For symptomatic treatment of hyperthyroidism, take 40 mg three to four times a day.

Farm dossier


Obzidan is sold in pharmacy chains in tablet form.
The pills are whitish in color and round in shape. On one side there is a mark, the other is without marks. The active ingredient is propranolol hydrochloride (40 mg).

Lactose monohydrate, potato starch, talc, gelatin and magnesium stearate, etc. are used as additional components.

Overdose

Signs: fainting, convulsions, bradycardia , decreased blood pressure , arrhythmia , shortness of breath , cyanosis of the fingers or palms, cardiac arrest (with intravenous injection).
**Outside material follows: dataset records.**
theorem wgOff_stayAngEvt {s0 : State} (n : Nat) (s : State)  (hk : RegFrame OffAngEvt s0 s) : RegFrame OffAngEvt s0 (wgOff n s) := by
  unfold wgOff
  try dsimp only
  repeat' first
    | with_reducible assumption
    | with_reducible apply setBit_st
    | with_reducible apply modSlot_rsAngEvt
    | with_reducible apply wgDrop_rsAngEvt
    | exact offAngEvt_rec
    | (simp only [OffAngEvt, Reg.ANG_EVT, Reg.SLU_STS]; omega)
    | omega
    | (intro)
    | with_reducible apply regs_mk

theorem readGateOn_stayAngEvt {s0 : State} (n : Nat) (trailing : Bool) (s : State)  (hk : RegFrame OffAngEvt s0 s) : RegFrame OffAngEvt s0 (readGateOn n trailing s) := by
  unfold readGateOn
  try dsimp only
  repeat' first
    | with_reducible assumption
    | with_reducible apply setReadGate_rsAngEvt
    | with_reducible apply slotFault_stayAngEvt
    | with_reducible apply RegFrame.ite
    | split
    | exact offAngEvt_rec
    | assumption
    | omega

theorem clampCode_stayAngEvt {s0 : State} (s : State) (a h code : Nat)  (hk : RegFrame OffAngEvt s0 s) : RegFrame OffAngEvt s0 (clampCode s a h code).2 := by
  unfold clampCode
  try dsimp only
  repeat' first
    | with_reducible assumption
    | with_reducible apply satInc_st
    | with_reducible apply evt_st
    | with_reducible apply RegFrame.ite
    | split
    | exact offAngEvt_rec
    | (simp only [OffAngEvt, Reg.ANG_EVT, Reg.SLU_APMAX, Reg.SLU_CLAMPCNT, Reg.SLU_EVT]; omega)
    | omega

theorem assistOn_stayAngEvt {s0 : State} (n arg : Nat) (s : State)  (hk : RegFrame OffAngEvt s0 s) : RegFrame OffAngEvt s0 (assistOn n arg s) := by
  unfold assistOn
  try dsimp only
  repeat' first
    | with_reducible assumption
    | with_reducible apply wrN_st
    | with_reducible apply modSlot_rsAngEvt
    | with_reducible apply sluApply_stayAngEvt
    | with_reducible apply slotFault_stayAngEvt
    | with_reducible apply clampCode_stayAngEvt
    | with_reducible apply RegFrame.ite
    | split
    | refine stay_snd (by with_reducible assumption) ?_
    | exact offAngEvt_rec
    | (simp only [OffAngEvt, Reg.ANG_EVT, Reg.LANE_APWR, Reg.LANE_SLBAND]; omega)
    | omega
    | (intro)
    | with_reducible apply regs_mk

theorem rampEnd_stayAngEvt {s0 : State} (n : Nat) (s : State)  (hk : RegFrame OffAngEvt s0 s) : RegFrame OffAngEvt s0 (rampEnd n s) := by
  unfold rampEnd
  try dsimp only
  repeat' first
    | with_reducible assumption
    | with_reducible apply dropAssist_stayAngEvt
    | with_reducible apply RegFrame.ite
    | split
    | exact offAngEvt_rec
    | assumption
    | omega

theorem assistDown_stayAngEvt {s0 : State} (n : Nat) (s : State)  (hk : RegFrame OffAngEvt s0 s) : RegFrame OffAngEvt s0 (assistDown n s) := by
  unfold assistDown
  try dsimp only
  repeat' first
    | with_reducible assumption
    | with_reducible apply modSlot_rsAngEvt
    | with_reducible apply rampEnd_stayAngEvt
    | with_reducible apply RegFrame.ite
    | split
    | exact offAngEvt_rec
    | (simp only [OffAngEvt, Reg.ANG_EVT, Reg.LANE_ARAMP]; omega)
    | omega
    | (intro)
    | with_reducible apply regs_mk

theorem assistOff_stayAngEvt {s0 : State} (n : Nat) (s : State)  (hk : RegFrame OffAngEvt s0 s) : RegFrame OffAngEvt s0 (assistOff n s) := by
  unfold assistOff
  try dsimp only
  repeat' first
    | with_reducible assumption
    | with_reducible apply setBit_st
    | with_reducible apply assistDown_stayAngEvt
    | exact offAngEvt_rec
    | (simp only [OffAngEvt, Reg.ANG_EVT, Reg.SLU_STS]; omega)
    | omega

theorem laneStart_stayAngEvt {s0 : State} (n arg : Nat) (s : State)  (hk : RegFrame OffAngEvt s0 s) : RegFrame OffAngEvt s0 (laneStart n arg s) := by
  unfold laneStart
  try dsimp only
  repeat' first
    | with_reducible assumption
    | with_reducible apply modLane_rsAngEvt
    | with_reducible apply abortRest_stayAngEvt
    | with_reducible apply slotFault_stayAngEvt
    | with_reducible apply RegFrame.ite
    | split
    | exact offAngEvt_rec
    | assumption
    | omega
    | (intro)
    | with_reducible apply regs_mk

theorem showClusters_stayAngEvt {s0 : State} (s : State)  (hk : RegFrame OffAngEvt s0 s) : RegFrame OffAngEvt s0 (showClusters s) := by
  unfold showClusters
  try dsimp only
  repeat' first
    | with_reducible assumption
    | with_reducible apply setF_st
    | exact offAngEvt_rec
    | (simp only [OffAngEvt, Reg.ANG_EVT, Reg.CPH_STS]; omega)
    | omega

theorem ladder_stayAngEvt {s0 : State} (s : State)  (hk : RegFrame OffAngEvt s0 s) : RegFrame OffAngEvt s0 (ladder s) := by
  unfold ladder
  try dsimp only
  repeat' first
    | with_reducible assumption
    | with_reducible apply setF_st
    | with_reducible apply wrN_st
    | with_reducible apply satInc_st
    | with_reducible apply evt_st
    | with_reducible apply showClusters_stayAngEvt
    | with_reducible apply settleTokens_rsAngEvt
    | with_reducible apply RegFrame.ite
    | split
    | exact offAngEvt_rec
    | (simp only [OffAngEvt, Reg.ANG_EVT, Reg.THM_CAPS, Reg.THM_CTL, Reg.THM_EVT, Reg.THM_LADDER, Reg.THM_STEPCNT, Reg.THM_STS, Reg.WEIR_THLIM]; omega)
    | omega

theorem tstEnds_stayAngEvt {s0 : State} (n r : Nat) (s : State)  (hk : RegFrame OffAngEvt s0 s) : RegFrame OffAngEvt s0 (tstEnds n r s) := by
  unfold tstEnds
  try dsimp only
  repeat' first
    | with_reducible assumption
    | with_reducible apply setF_st
    | with_reducible apply setBit_st
    | with_reducible apply evt_st
    | with_reducible apply modPort_rsAngEvt
    | with_reducible apply RegFrame.ite
    | split
    | exact offAngEvt_rec
    | (simp only [OffAngEvt, Reg.ANG_EVT, Reg.TST_EVT, Reg.TST_STS]; omega)
    | omega
    | (intro)
    | with_reducible apply regs_mk

theorem tstPreempt_stayAngEvt {s0 : State} (n : Nat) (s : State)  (hk : RegFrame OffAngEvt s0 s) : RegFrame OffAngEvt s0 (tstPreempt n s) := by
  unfold tstPreempt
  try dsimp only
  repeat' first
    | with_reducible assumption
    | with_reducible apply wrN_st
    | with_reducible apply wr64_st
    | with_reducible apply drawFree_rsAngEvt
    | with_reducible apply tstEnds_stayAngEvt
    | split
    | refine stay_snd (by with_reducible assumption) ?_
    | exact offAngEvt_rec
    | (simp only [OffAngEvt, Reg.ANG_EVT, Reg.TST_BITS, Reg.TST_ERR]; omega)
    | omega

theorem tstSweep_stayAngEvt {s0 : State} (s : State)  (hk : RegFrame OffAngEvt s0 s) : RegFrame OffAngEvt s0 (tstSweep s) := by
  unfold tstSweep
  try dsimp only
  repeat' first
    | (refine RegFrame.foldl ?_ ?_; intro s _ _ hk)
    | with_reducible assumption
    | with_reducible apply tstPreempt_stayAngEvt
    | with_reducible apply RegFrame.ite
    | split
    | exact offAngEvt_rec
    | assumption
    | omega
    | (intro)

theorem clearReady_stayAngEvt {s0 : State} (a : Nat) (s : State)  (hk : RegFrame OffAngEvt s0 s) : RegFrame OffAngEvt s0 (clearReady a s) := by
  unfold clearReady
  try dsimp only
  repeat' first
    | with_reducible assumption
    | with_reducible apply setF_st
    | with_reducible apply sluAll_stayAngEvt
    | exact offAngEvt_rec
    | (simp only [OffAngEvt, Reg.ANG_EVT, Reg.SRV_STS]; omega)
    | omega

theorem startRetract_stayAngEvt {s0 : State} (a : Nat) (why : RetractFor) (s : State)  (hk : RegFrame OffAngEvt s0 s) : RegFrame OffAngEvt s0 (startRetract a why s) := by
  unfold startRetract
  try dsimp only
  repeat' first
    | with_reducible assumption
    | with_reducible apply setF_st
    | with_reducible apply setBit_st
    | with_reducible apply modSrv_rsAngEvt
    | with_reducible apply clearReady_stayAngEvt
    | with_reducible apply captureTriggered_rsAngEvt
    | with_reducible apply RegFrame.ite
    | split
    | exact offAngEvt_rec
    | (simp only [OffAngEvt, Reg.ANG_EVT, Reg.SRV_CTL, Reg.SRV_STS]; omega)
    | omega
    | (intro)
    | with_reducible apply regs_mk

theorem setSync_stayAngEvt {s0 : State} (b : Bool) (s : State)  (hk : RegFrame OffAngEvt s0 s) : RegFrame OffAngEvt s0 (setSync b s) := by
  unfold setSync
  try dsimp only
  repeat' first
    | with_reducible assumption
    | with_reducible apply setBit_st
    | with_reducible apply sluAll_stayAngEvt
    | with_reducible apply modSpn_rsAngEvt
    | with_reducible apply RegFrame.ite
    | split
    | exact offAngEvt_rec
    | (simp only [OffAngEvt, Reg.ANG_EVT, Reg.SPN_STS]; omega)
    | omega
    | (intro)
    | with_reducible apply regs_mk

theorem forgetMoff_stayAngEvt {s0 : State} (s : State)  (hk : RegFrame OffAngEvt s0 s) : RegFrame OffAngEvt s0 (forgetMoff s) := by
  unfold forgetMoff
  try dsimp only
  repeat' first
    | with_reducible assumption
    | with_reducible apply setBit_st
    | with_reducible apply modSpn_rsAngEvt
    | exact offAngEvt_rec
    | (simp only [OffAngEvt, Reg.ANG_EVT, Reg.SPN_MOFF]; omega)
    | omega
    | (intro)
    | with_reducible apply regs_mk

theorem endDissipative_stayAngEvt {s0 : State} (s : State)  (hk : RegFrame OffAngEvt s0 s) : RegFrame OffAngEvt s0 (endDissipative s) := by
  unfold endDissipative
  try dsimp only
  repeat' first
    | with_reducible assumption
    | with_reducible apply setBit_st
    | with_reducible apply modSpn_rsAngEvt
    | exact offAngEvt_rec
    | (simp only [OffAngEvt, Reg.ANG_EVT, Reg.SPN_STS, Reg.WEIR_STS]; omega)
    | omega
    | (intro)
    | with_reducible apply regs_mk

theorem setPhase_stayAngEvt {s0 : State} (p : Nat) (s : State)  (hk : RegFrame OffAngEvt s0 s) : RegFrame OffAngEvt s0 (setPhase p s) := by
  unfold setPhase
  try dsimp only
  repeat' first
    | with_reducible assumption
    | with_reducible apply setF_st
    | with_reducible apply setBit_st
    | with_reducible apply tstSweep_stayAngEvt
    | with_reducible apply modSpn_rsAngEvt
    | with_reducible apply setSync_stayAngEvt
    | with_reducible apply forgetMoff_stayAngEvt
    | with_reducible apply endDissipative_stayAngEvt
    | with_reducible apply RegFrame.ite
    | split
    | exact offAngEvt_rec
    | (simp only [OffAngEvt, Reg.ANG_EVT, Reg.SPN_STS]; omega)
    | omega
    | (intro)
    | with_reducible apply regs_mk

theorem reacquire_stayAngEvt {s0 : State} (s : State)  (hk : RegFrame OffAngEvt s0 s) : RegFrame OffAngEvt s0 (reacquire s) := by
  unfold reacquire
  try dsimp only
  repeat' first
    | with_reducible assumption
    | with_reducible apply modSpn_rsAngEvt
    | with_reducible apply setPhase_stayAngEvt
    | exact offAngEvt_rec
    | assumption
    | omega
    | (intro)
    | with_reducible apply regs_mk

theorem showPower_stayAngEvt {s0 : State} (s : State)  (hk : RegFrame OffAngEvt s0 s) : RegFrame OffAngEvt s0 (showPower s) := by
  unfold showPower
  try dsimp only
  repeat' first
    | with_reducible assumption
    | with_reducible apply setF_st
    | with_reducible apply setBit_st
    | with_reducible apply evt_st
    | with_reducible apply RegFrame.ite
    | split
    | exact offAngEvt_rec
    | (simp only [OffAngEvt, Reg.ANG_EVT, Reg.NQE_EVT, Reg.NQE_PSCUR]; omega)
    | omega
    | with_reducible apply regs_mk

theorem showServes_stayAngEvt {s0 : State} (s : State)  (hk : RegFrame OffAngEvt s0 s) : RegFrame OffAngEvt s0 (showServes s) := by
  unfold showServes
  try dsimp only
  repeat' first
    | with_reducible assumption
    | with_reducible apply setBit_st
    | exact offAngEvt_rec
    | (simp only [OffAngEvt, Reg.ANG_EVT, Reg.NOI_CTL, Reg.NOI_STS]; omega)
    | omega

theorem enterMode_stayAngEvt {s0 : State} (m : Nat) (s : State)  (hk : RegFrame OffAngEvt s0 s) : RegFrame OffAngEvt s0 (enterMode m s) := by
  unfold enterMode
  try dsimp only
  repeat' first
    | with_reducible assumption
    | with_reducible apply setMode_stayAngEvt
    | with_reducible apply streamSuspend_rsAngEvt
    | with_reducible apply sluAll_stayAngEvt
    | with_reducible apply ladder_stayAngEvt
    | with_reducible apply tstSweep_stayAngEvt
    | with_reducible apply showPower_stayAngEvt
    | with_reducible apply showServes_stayAngEvt
    | with_reducible apply RegFrame.ite
    | split
    | exact offAngEvt_rec
    | assumption
    | omega

theorem standbyIfUnloaded_stayAngEvt {s0 : State} (s : State)  (hk : RegFrame OffAngEvt s0 s) : RegFrame OffAngEvt s0 (standbyIfUnloaded s) := by
  unfold standbyIfUnloaded
  try dsimp only
  repeat' first
    | with_reducible assumption
    | with_reducible apply enterMode_stayAngEvt
    | with_reducible apply RegFrame.ite
    | split
    | exact offAngEvt_rec
    | assumption
    | omega

theorem servoAngleLost_stayAngEvt {s0 : State} (s : State)  (hk : RegFrame OffAngEvt s0 s) : RegFrame OffAngEvt s0 (servoAngleLost s) := by
  unfold servoAngleLost
  try dsimp only
  repeat' first
    | with_reducible assumption
    | with_reducible apply evt_st
    | with_reducible apply startRetract_stayAngEvt
    | with_reducible apply reacquire_stayAngEvt
    | with_reducible apply standbyIfUnloaded_stayAngEvt
    | exact offAngEvt_rec
    | (simp only [OffAngEvt, Reg.ANG_EVT, Reg.SPN_EVT]; omega)
    | omega

theorem spnAngleLost_stayAngEvt {s0 : State} (s : State)  (hk : RegFrame OffAngEvt s0 s) : RegFrame OffAngEvt s0 (spnAngleLost s) := by
  unfold spnAngleLost
  try dsimp only
  repeat' first
    | with_reducible assumption
    | with_reducible apply forgetMoff_stayAngEvt
    | with_reducible apply servoAngleLost_stayAngEvt
    | with_reducible apply RegFrame.ite
    | split
    | exact offAngEvt_rec
    | assumption
    | omega

theorem setQueue_stayAngEvt {s0 : State} (n : Nat) (q : List AngEntry) (s : State)  (hk : RegFrame OffAngEvt s0 s) : RegFrame OffAngEvt s0 (setQueue n q s) := by
  unfold setQueue
  try dsimp only
  repeat' first
    | with_reducible assumption
    | with_reducible apply wrN_st
    | with_reducible apply modAng_rsAngEvt
    | with_reducible apply RegFrame.ite
    | split
    | exact offAngEvt_rec
    | (simp only [OffAngEvt, Reg.ANG_EVT, Reg.ANG_QSTS]; omega)
    | omega
    | (intro)
    | with_reducible apply regs_mk

theorem act_stayAngEvt {s0 : State} (n action arg : Nat) (unlocked : Bool) (s : State)  (hk : RegFrame OffAngEvt s0 s) : RegFrame OffAngEvt s0 (act n action arg unlocked s) := by
  unfold act
  try dsimp only
  repeat' first
    | with_reducible assumption
    | with_reducible apply wr64_st
    | with_reducible apply modCtx_rsAngEvt
    | with_reducible apply setReadGate_rsAngEvt
    | with_reducible apply headSel_stayAngEvt
    | with_reducible apply wgOn_stayAngEvt
    | with_reducible apply wgOff_stayAngEvt
    | with_reducible apply readGateOn_stayAngEvt
    | with_reducible apply assistOn_stayAngEvt
    | with_reducible apply assistOff_stayAngEvt
    | with_reducible apply laneStart_stayAngEvt
    | with_reducible apply syncOpen_rsAngEvt
    | split
    | exact offAngEvt_rec
    | (simp only [OffAngEvt, Reg.ANG_EVT, Reg.ANG_MARKTIME]; omega)
    | omega
    | (intro)
    | with_reducible apply regs_mk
Treatment: perform gastric lavage, take activated charcoal ; for AV conduction - administer intravenously up to 2 mg of Epinephrine , Atropine ; for ventricular extrasystole, administer L idocaine ; for arterial hypotension plasma-substituting solutions are administered intravenously ; for convulsions , diazepam is administered intravenously; for bronchospasm - beta-agonists .

Interaction

When the drug is used together with MAO inhibitors an excessive hypotensive effect , so this combination is prohibited; The interval between taking these medications should be more than 14 days.

When used together with R eserpine, Nifedipine, diuretics, ethanol, hydralazine and other antihypertensive drugs, the hypotensive effect of the drug is enhanced.

The hypotensive effect of Obzidan is weakened by glucocorticosteroids, non-steroidal anti-inflammatory drugs, and estrogens .

When used together, Obzidan enhances the effect of uterotonic and thyreostatic drugs and weakens the effect of antihistamines .

Cardiac glycosides, Guanfacine, Reserpine, Methyldopa, and antiarrhythmic drugs increase the risk of or intensify the manifestations of AV block, bradycardia, and heart failure.

How does it interact with other medications?

If you combine propranolol-based medicinal products with other antihypertensive drugs (for example, diuretics), their effect will be enhanced. But any pharmaceutical preparations made from NSAIDs will weaken the hypotensive effects.

What is known about other drug combinations:

  • The bioavailability of cimetidine increases;
  • Parallel therapy with phenotisian derivatives increases the content of both drugs in the plasma part of the blood;
  • The effect of thyreostatic drugs is enhanced;
  • The effectiveness of antihistamine pharmaceutical products decreases;
  • There is an increased risk of anaphylaxis with allergen injections used for immunotherapy/skin testing;
  • Obzidan changes the effectiveness of insulin, masks diabetic symptoms;
  • Reduces xanthine clearance;
  • When combined with glucocorticosteroids, the hypotensive effect weakens.

When taken in parallel with cardiac glycosides, methyldopa, antiarrhythmic drugs, Obzidan increases the risk of bradycardia (development or intensification), AV block, HF and cardiac arrest.

Obzidan's analogs

Level 4 ATC code matches:
Sotalol Canon

Sotahexal

Propranolol

Sotalex

Anaprilin

The most common analogues of Obzidan: Adrenoblock, Anaprilin, Vero-Anaprilin, Inderal, Inderal LA, Propranobene, Propranolol, Propranolol Nycomed.